And to write out as GPKG:

names(nuts_corine)[1] <- "FID_"
writeOGR(nuts_corine, "nuts_corine.gpkg", layer="corine", driver="GPKG")

It seems that at least this driver treats "FID" as a reserved field name.

> For the vector parts you could use sf and the provisional rgrass7sf on 
> github, but that wouldn't yet let you construct a skeleton SpatialGrid to 
> define the GRASS location. Using GRASS for the heavy lifting (the raster is 
> 51000 by 35000), and avoiding vector for overlay, this doesn't need much 
> memory (GRASS handles rasters by row).

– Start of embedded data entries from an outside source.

/-! ## modEntry -/

@[simp] theorem State.modEntry_time (s : State) (p : Path) (g : PathEntry → PathEntry) : (s.modEntry p g).time = s.time := rfl
@[simp] theorem State.modEntry_receivers (s : State) (p : Path) (g : PathEntry → PathEntry) : (s.modEntry p g).receivers = s.receivers := rfl
@[simp] theorem State.modEntry_transmitters (s : State) (p : Path) (g : PathEntry → PathEntry) : (s.modEntry p g).transmitters = s.transmitters := rfl
@[simp] theorem State.modEntry_peerSite (s : State) (p : Path) (g : PathEntry → PathEntry) : (s.modEntry p g).peerSite = s.peerSite := rfl
@[simp] theorem State.modEntry_beaconInterval (s : State) (p : Path) (g : PathEntry → PathEntry) : (s.modEntry p g).beaconInterval = s.beaconInterval := rfl
@[simp] theorem State.modEntry_selector (s : State) (p : Path) (g : PathEntry → PathEntry) : (s.modEntry p g).selector = s.selector := rfl
@[simp] theorem State.modEntry_rxStreams (s : State) (p : Path) (g : PathEntry → PathEntry) : (s.modEntry p g).rxStreams = s.rxStreams := rfl
@[simp] theorem State.modEntry_txStreams (s : State) (p : Path) (g : PathEntry → PathEntry) : (s.modEntry p g).txStreams = s.txStreams := rfl
@[simp] theorem State.modEntry_localPort (s : State) (p : Path) (g : PathEntry → PathEntry) : (s.modEntry p g).localPort = s.localPort := rfl
@[simp] theorem State.modEntry_sounding (s : State) (p : Path) (g : PathEntry → PathEntry) : (s.modEntry p g).sounding = s.sounding := rfl
@[simp] theorem State.modEntry_log (s : State) (p : Path) (g : PathEntry → PathEntry) : (s.modEntry p g).log = s.log := rfl
@[simp] theorem State.modEntry_ports (s : State) (p : Path) (g : PathEntry → PathEntry) : (s.modEntry p g).ports = s.ports := rfl
@[simp] theorem State.modEntry_siteId (s : State) (p : Path) (g : PathEntry → PathEntry) : (s.modEntry p g).siteId = s.siteId := rfl
@[simp] theorem State.modEntry_resetting (s : State) (p : Path) (g : PathEntry → PathEntry) : (s.modEntry p g).resetting = s.resetting := rfl
@[simp] theorem State.modEntry_pending (s : State) (p : Path) (g : PathEntry → PathEntry) : (s.modEntry p g).pending = s.pending := rfl
@[simp] theorem State.modEntry_receiver (s : State) (p : Path) (g : PathEntry → PathEntry) (q : Path) :
    (s.modEntry p g).receiver q = s.receiver q := rfl
@[simp] theorem State.modEntry_transmitter (s : State) (p : Path) (g : PathEntry → PathEntry) (q : Path) :
    (s.modEntry p g).transmitter q = s.transmitter q := rfl
@[simp] theorem State.modEntry_rxStream (s : State) (p : Path) (g : PathEntry → PathEntry) (j : StreamId) :
    (s.modEntry p g).rxStream j = s.rxStream j := rfl
@[simp] theorem State.modEntry_txStream (s : State) (p : Path) (g : PathEntry → PathEntry) (j : StreamId) :
    (s.modEntry p g).txStream j = s.txStream j := rfl
@[simp] theorem State.modEntry_port (s : State) (p : Path) (g : PathEntry → PathEntry) (q : Port) :
    (s.modEntry p g).port q = s.port q := rfl
@[simp] theorem State.modEntry_reader (s : State) (p : Path) (g : PathEntry → PathEntry) (q : Port) :
    (s.modEntry p g).reader q = s.reader q := rfl
@[simp] theorem State.modEntry_ref (s : State) (p : Path) (g : PathEntry → PathEntry) (r : Ref) :
    (s.modEntry p g).ref r = s.ref r := rfl
@[simp] theorem State.modEntry_channel (s : State) (p : Path) (g : PathEntry → PathEntry) (k : Channel) :
    (s.modEntry p g).channel k = s.channel k := rfl
@[simp] theorem State.modEntry_marker (s : State) (p : Path) (g : PathEntry → PathEntry) (o : Out) :
    (s.modEntry p g).marker o = s.marker o := rfl
@[simp] theorem State.modEntry_mono (s : State) (p : Path) (g : PathEntry → PathEntry) :
    (s.modEntry p g).mono = s.mono := rfl
@[simp] theorem State.modEntry_stamp (s : State) (p : Path) (g : PathEntry → PathEntry) :
    (s.modEntry p g).stamp = s.stamp := rfl

/-! ## modReceiver -/

@[simp] theorem State.modReceiver_time (s : State) (p : Path) (g : Receiver → Receiver) : (s.modReceiver p g).time = s.time := rfl
@[simp] theorem State.modReceiver_paths (s : State) (p : Path) (g : Receiver → Receiver) : (s.modReceiver p g).paths = s.paths := rfl
@[simp] theorem State.modReceiver_transmitters (s : State) (p : Path) (g : Receiver → Receiver) : (s.modReceiver p g).transmitters = s.transmitters := rfl
@[simp] theorem State.modReceiver_peerSite (s : State) (p : Path) (g : Receiver → Receiver) : (s.modReceiver p g).peerSite = s.peerSite := rfl
@[simp] theorem State.modReceiver_beaconInterval (s : State) (p : Path) (g : Receiver → Receiver) : (s.modReceiver p g).beaconInterval = s.beaconInterval := rfl
@[simp] theorem State.modReceiver_selector (s : State) (p : Path) (g : Receiver → Receiver) : (s.modReceiver p g).selector = s.selector := rfl
@[simp] theorem State.modReceiver_rxStreams (s : State) (p : Path) (g : Receiver → Receiver) : (s.modReceiver p g).rxStreams = s.rxStreams := rfl
@[simp] theorem State.modReceiver_txStreams (s : State) (p : Path) (g : Receiver → Receiver) : (s.modReceiver p g).txStreams = s.txStreams := rfl
@[simp] theorem State.modReceiver_localPort (s : State) (p : Path) (g : Receiver → Receiver) : (s.modReceiver p g).localPort = s.localPort := rfl
@[simp] theorem State.modReceiver_sounding (s : State) (p : Path) (g : Receiver → Receiver) : (s.modReceiver p g).sounding = s.sounding := rfl
@[simp] theorem State.modReceiver_log (s : State) (p : Path) (g : Receiver → Receiver) : (s.modReceiver p g).log = s.log := rfl
@[simp] theorem State.modReceiver_ports (s : State) (p : Path) (g : Receiver → Receiver) : (s.modReceiver p g).ports = s.ports := rfl
@[simp] theorem State.modReceiver_siteId (s : State) (p : Path) (g : Receiver → Receiver) : (s.modReceiver p g).siteId = s.siteId := rfl
@[simp] theorem State.modReceiver_resetting (s : State) (p : Path) (g : Receiver → Receiver) : (s.modReceiver p g).resetting = s.resetting := rfl
@[simp] theorem State.modReceiver_pending (s : State) (p : Path) (g : Receiver → Receiver) : (s.modReceiver p g).pending = s.pending := rfl
@[simp] theorem State.modReceiver_entry (s : State) (p : Path) (g : Receiver → Receiver) (q : Path) :
    (s.modReceiver p g).entry q = s.entry q := rfl
@[simp] theorem State.modReceiver_transmitter (s : State) (p : Path) (g : Receiver → Receiver) (q : Path) :
    (s.modReceiver p g).transmitter q = s.transmitter q := rfl
@[simp] theorem State.modReceiver_rxStream (s : State) (p : Path) (g : Receiver → Receiver) (j : StreamId) :
    (s.modReceiver p g).rxStream j = s.rxStream j := rfl
@[simp] theorem State.modReceiver_txStream (s : State) (p : Path) (g : Receiver → Receiver) (j : StreamId) :
    (s.modReceiver p g).txStream j = s.txStream j := rfl
@[simp] theorem State.modReceiver_port (s : State) (p : Path) (g : Receiver → Receiver) (q : Port) :
    (s.modReceiver p g).port q = s.port q := rfl
@[simp] theorem State.modReceiver_reader (s : State) (p : Path) (g : Receiver → Receiver) (q : Port) :
    (s.modReceiver p g).reader q = s.reader q := rfl
@[simp] theorem State.modReceiver_ref (s : State) (p : Path) (g : Receiver → Receiver) (r : Ref) :
    (s.modReceiver p g).ref r = s.ref r := rfl
@[simp] theorem State.modReceiver_channel (s : State) (p : Path) (g : Receiver → Receiver) (k : Channel) :
    (s.modReceiver p g).channel k = s.channel k := rfl
@[simp] theorem State.modReceiver_marker (s : State) (p : Path) (g : Receiver → Receiver) (o : Out) :
    (s.modReceiver p g).marker o = s.marker o := rfl
@[simp] theorem State.modReceiver_mono (s : State) (p : Path) (g : Receiver → Receiver) :
    (s.modReceiver p g).mono = s.mono := rfl
@[simp] theorem State.modReceiver_stamp (s : State) (p : Path) (g : Receiver → Receiver) :
    (s.modReceiver p g).stamp = s.stamp := rfl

The GRASS temporary location only 
> takes 130MB of disk space. You could go for the 100m raster resolution, but I 
> doubt that the outcome would vary much - anyone like to try?
>
> If the sub-polygons by NUTS and corine categories are actually needed, the 
> output of r.cross could be passed to r.to.vect:
>
> execGRASS("r.to.vect", input="cross_nuts3", output="cross_nuts3",
>   type="area")
>
> but this is more demanding in memory terms.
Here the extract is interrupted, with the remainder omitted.